* WORK ITEM *
A stretch of the entries below is to be set down exactly, running from the line with "Sys2Proof.Machine.execLdaImm n s" through the line with "Sys2Proof.Machine.execLdyZp n s", both included, and no other line.

(Recorded data)

=======

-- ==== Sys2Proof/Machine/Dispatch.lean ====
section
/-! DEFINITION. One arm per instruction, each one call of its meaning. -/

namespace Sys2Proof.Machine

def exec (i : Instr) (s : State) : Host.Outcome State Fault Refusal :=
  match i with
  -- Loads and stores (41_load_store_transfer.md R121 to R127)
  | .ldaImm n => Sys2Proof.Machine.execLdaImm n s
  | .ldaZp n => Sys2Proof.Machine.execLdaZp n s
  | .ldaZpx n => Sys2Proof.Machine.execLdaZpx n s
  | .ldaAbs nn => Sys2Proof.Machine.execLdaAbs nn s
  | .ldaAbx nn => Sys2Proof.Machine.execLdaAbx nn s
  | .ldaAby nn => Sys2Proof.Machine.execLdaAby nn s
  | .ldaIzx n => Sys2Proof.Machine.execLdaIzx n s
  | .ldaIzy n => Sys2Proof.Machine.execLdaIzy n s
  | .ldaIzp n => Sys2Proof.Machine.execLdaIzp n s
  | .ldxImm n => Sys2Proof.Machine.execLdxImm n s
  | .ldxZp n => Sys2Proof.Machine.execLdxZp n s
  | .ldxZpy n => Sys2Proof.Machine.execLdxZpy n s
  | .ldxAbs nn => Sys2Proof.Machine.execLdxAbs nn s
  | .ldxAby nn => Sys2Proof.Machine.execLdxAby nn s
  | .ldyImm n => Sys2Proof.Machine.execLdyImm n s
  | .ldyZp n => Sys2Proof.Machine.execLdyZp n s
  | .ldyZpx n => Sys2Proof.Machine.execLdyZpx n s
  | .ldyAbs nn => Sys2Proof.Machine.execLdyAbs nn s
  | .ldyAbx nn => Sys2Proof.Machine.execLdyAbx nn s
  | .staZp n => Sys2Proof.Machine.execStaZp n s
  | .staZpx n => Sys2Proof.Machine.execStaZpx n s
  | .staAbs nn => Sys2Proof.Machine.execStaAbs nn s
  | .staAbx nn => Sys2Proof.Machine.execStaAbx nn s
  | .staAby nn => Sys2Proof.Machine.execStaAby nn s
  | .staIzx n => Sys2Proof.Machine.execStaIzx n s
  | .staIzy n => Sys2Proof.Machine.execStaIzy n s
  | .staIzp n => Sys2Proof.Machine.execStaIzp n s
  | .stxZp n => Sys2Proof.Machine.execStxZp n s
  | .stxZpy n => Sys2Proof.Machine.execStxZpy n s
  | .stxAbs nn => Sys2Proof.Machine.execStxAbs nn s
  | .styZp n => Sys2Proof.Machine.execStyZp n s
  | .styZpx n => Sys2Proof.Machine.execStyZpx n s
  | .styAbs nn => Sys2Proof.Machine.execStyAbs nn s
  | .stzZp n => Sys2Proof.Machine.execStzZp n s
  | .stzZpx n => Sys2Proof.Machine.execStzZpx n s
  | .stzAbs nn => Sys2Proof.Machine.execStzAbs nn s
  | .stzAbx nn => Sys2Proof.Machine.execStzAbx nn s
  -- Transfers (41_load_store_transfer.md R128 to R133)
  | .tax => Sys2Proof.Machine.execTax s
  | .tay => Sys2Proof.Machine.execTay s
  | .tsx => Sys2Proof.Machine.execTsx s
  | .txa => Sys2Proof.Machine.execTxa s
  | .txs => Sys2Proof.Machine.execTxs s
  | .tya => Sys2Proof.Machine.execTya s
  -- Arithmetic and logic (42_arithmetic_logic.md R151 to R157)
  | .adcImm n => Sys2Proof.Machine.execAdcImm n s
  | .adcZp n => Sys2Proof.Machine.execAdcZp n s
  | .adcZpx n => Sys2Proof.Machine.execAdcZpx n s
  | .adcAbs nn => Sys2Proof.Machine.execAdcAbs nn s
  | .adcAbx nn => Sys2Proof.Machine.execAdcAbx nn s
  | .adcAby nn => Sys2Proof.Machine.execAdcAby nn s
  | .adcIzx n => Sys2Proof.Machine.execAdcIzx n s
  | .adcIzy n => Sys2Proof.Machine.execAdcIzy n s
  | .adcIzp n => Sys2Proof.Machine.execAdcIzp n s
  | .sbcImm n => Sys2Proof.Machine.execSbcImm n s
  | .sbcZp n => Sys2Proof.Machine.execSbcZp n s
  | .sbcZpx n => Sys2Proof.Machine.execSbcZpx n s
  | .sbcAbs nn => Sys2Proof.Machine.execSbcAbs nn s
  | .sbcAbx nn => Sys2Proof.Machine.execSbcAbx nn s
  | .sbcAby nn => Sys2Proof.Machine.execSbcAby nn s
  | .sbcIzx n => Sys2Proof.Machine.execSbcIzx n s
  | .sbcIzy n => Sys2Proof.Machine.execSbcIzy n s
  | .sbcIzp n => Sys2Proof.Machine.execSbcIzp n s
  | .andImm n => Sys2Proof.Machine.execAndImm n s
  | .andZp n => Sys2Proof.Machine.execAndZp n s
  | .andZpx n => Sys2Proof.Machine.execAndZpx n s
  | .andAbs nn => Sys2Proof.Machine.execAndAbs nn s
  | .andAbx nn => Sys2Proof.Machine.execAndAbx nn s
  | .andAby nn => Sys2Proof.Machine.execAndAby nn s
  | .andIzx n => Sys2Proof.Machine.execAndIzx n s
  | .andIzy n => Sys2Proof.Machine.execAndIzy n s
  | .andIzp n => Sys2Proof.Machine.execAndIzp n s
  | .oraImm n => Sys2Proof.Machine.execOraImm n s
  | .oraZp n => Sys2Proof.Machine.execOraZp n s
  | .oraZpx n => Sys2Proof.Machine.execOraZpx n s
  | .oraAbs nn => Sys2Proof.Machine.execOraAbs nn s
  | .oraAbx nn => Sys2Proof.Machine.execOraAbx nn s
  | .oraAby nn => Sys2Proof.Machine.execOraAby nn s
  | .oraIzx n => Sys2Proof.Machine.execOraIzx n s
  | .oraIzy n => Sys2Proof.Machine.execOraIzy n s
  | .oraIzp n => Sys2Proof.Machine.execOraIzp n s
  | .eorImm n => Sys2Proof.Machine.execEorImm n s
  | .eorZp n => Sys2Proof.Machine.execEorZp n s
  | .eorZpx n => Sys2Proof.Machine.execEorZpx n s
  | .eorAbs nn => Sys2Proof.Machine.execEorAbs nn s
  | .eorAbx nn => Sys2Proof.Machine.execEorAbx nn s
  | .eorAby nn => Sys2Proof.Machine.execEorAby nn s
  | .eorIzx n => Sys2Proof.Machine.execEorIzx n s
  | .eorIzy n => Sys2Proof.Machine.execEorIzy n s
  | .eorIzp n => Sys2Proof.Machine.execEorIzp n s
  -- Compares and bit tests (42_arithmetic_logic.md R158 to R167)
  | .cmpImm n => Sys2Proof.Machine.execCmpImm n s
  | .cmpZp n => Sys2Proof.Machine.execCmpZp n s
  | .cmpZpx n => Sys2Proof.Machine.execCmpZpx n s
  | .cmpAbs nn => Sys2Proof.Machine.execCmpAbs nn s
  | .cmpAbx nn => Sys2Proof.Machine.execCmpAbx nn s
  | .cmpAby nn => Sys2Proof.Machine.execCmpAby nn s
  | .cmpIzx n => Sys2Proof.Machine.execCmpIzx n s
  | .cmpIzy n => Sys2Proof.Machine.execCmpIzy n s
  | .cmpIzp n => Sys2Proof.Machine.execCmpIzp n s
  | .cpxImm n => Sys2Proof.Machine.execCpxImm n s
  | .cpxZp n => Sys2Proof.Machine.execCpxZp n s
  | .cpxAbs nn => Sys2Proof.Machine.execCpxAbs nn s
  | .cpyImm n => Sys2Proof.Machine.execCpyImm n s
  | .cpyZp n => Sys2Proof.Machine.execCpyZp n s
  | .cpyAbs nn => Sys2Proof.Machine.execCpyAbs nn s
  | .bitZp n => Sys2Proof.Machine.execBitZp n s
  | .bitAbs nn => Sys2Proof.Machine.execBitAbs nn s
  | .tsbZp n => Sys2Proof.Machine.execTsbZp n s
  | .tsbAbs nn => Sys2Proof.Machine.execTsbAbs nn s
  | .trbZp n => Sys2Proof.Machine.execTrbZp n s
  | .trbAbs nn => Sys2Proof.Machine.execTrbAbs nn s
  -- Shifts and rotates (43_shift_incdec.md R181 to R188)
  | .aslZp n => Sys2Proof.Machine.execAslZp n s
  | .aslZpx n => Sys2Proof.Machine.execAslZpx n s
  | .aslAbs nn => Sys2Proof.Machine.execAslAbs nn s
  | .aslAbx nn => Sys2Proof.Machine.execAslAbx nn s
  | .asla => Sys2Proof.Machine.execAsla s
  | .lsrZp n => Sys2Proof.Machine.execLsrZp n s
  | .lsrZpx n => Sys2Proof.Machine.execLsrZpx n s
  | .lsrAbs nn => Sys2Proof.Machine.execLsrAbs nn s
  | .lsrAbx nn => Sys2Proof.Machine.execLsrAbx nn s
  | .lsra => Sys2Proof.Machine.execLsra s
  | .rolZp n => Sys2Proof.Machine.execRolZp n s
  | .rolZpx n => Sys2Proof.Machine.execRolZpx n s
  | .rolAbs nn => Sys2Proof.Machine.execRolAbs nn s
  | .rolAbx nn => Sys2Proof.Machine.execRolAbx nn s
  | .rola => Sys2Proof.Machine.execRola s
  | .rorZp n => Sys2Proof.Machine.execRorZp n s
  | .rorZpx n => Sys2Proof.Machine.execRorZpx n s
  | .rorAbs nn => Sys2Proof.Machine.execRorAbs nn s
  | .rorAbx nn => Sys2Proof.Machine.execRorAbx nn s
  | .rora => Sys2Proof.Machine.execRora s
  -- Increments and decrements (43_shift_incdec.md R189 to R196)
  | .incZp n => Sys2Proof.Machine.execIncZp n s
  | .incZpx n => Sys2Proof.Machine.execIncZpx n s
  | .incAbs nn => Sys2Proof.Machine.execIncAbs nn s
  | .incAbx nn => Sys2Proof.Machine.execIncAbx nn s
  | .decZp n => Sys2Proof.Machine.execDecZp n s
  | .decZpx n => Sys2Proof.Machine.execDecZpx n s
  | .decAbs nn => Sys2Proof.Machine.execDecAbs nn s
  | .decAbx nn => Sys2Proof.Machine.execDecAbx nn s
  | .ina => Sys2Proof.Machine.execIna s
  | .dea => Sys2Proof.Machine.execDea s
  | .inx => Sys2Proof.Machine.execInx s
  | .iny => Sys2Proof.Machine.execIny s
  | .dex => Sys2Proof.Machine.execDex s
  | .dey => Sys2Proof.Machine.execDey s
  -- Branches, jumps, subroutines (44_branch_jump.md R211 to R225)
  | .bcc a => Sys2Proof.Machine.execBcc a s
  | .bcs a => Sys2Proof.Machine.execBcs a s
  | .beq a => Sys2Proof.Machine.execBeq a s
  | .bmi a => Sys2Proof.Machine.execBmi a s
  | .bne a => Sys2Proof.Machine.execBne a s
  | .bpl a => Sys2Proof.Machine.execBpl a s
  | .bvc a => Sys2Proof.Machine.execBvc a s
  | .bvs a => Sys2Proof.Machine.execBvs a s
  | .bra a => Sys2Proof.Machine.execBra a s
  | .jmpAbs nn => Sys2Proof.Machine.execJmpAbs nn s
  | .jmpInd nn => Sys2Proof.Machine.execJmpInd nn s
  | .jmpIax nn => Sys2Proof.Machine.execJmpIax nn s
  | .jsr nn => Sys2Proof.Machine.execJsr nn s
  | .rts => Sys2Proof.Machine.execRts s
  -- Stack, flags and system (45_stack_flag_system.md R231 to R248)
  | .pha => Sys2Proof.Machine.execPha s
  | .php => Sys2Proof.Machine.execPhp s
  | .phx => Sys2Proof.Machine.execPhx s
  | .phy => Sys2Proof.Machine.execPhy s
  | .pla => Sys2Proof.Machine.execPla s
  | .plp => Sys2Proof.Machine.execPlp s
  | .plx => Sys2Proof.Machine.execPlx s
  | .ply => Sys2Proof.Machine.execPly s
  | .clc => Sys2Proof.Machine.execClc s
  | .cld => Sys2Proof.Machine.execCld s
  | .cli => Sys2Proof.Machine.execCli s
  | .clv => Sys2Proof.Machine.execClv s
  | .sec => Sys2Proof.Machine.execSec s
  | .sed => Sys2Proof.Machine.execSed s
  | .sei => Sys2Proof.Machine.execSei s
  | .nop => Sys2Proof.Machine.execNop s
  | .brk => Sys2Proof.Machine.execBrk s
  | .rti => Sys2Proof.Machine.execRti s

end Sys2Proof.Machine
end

=======

* RESPONSE AREA *
  | .ldaImm n => Sys2Proof.Machine.execLdaImm n s
  | .ldaZp n => Sys2Proof.Machine.execLdaZp n s
  | .ldaZpx n => Sys2Proof.Machine.execLdaZpx n s
  | .ldaAbs nn => Sys2Proof.Machine.execLdaAbs nn s
  | .ldaAbx nn => Sys2Proof.Machine.execLdaAbx nn s
  | .ldaAby nn => Sys2Proof.Machine.execLdaAby nn s
  | .ldaIzx n => Sys2Proof.Machine.execLdaIzx n s
  | .ldaIzy n => Sys2Proof.Machine.execLdaIzy n s
  | .ldaIzp n => Sys2Proof.Machine.execLdaIzp n s
  | .ldxImm n => Sys2Proof.Machine.execLdxImm n s
  | .ldxZp n => Sys2Proof.Machine.execLdxZp n s
  | .ldxZpy n => Sys2Proof.Machine.execLdxZpy n s
  | .ldxAbs nn => Sys2Proof.Machine.execLdxAbs nn s
  | .ldxAby nn => Sys2Proof.Machine.execLdxAby nn s
  | .ldyImm n => Sys2Proof.Machine.execLdyImm n s
  | .ldyZp n => Sys2Proof.Machine.execLdyZp n s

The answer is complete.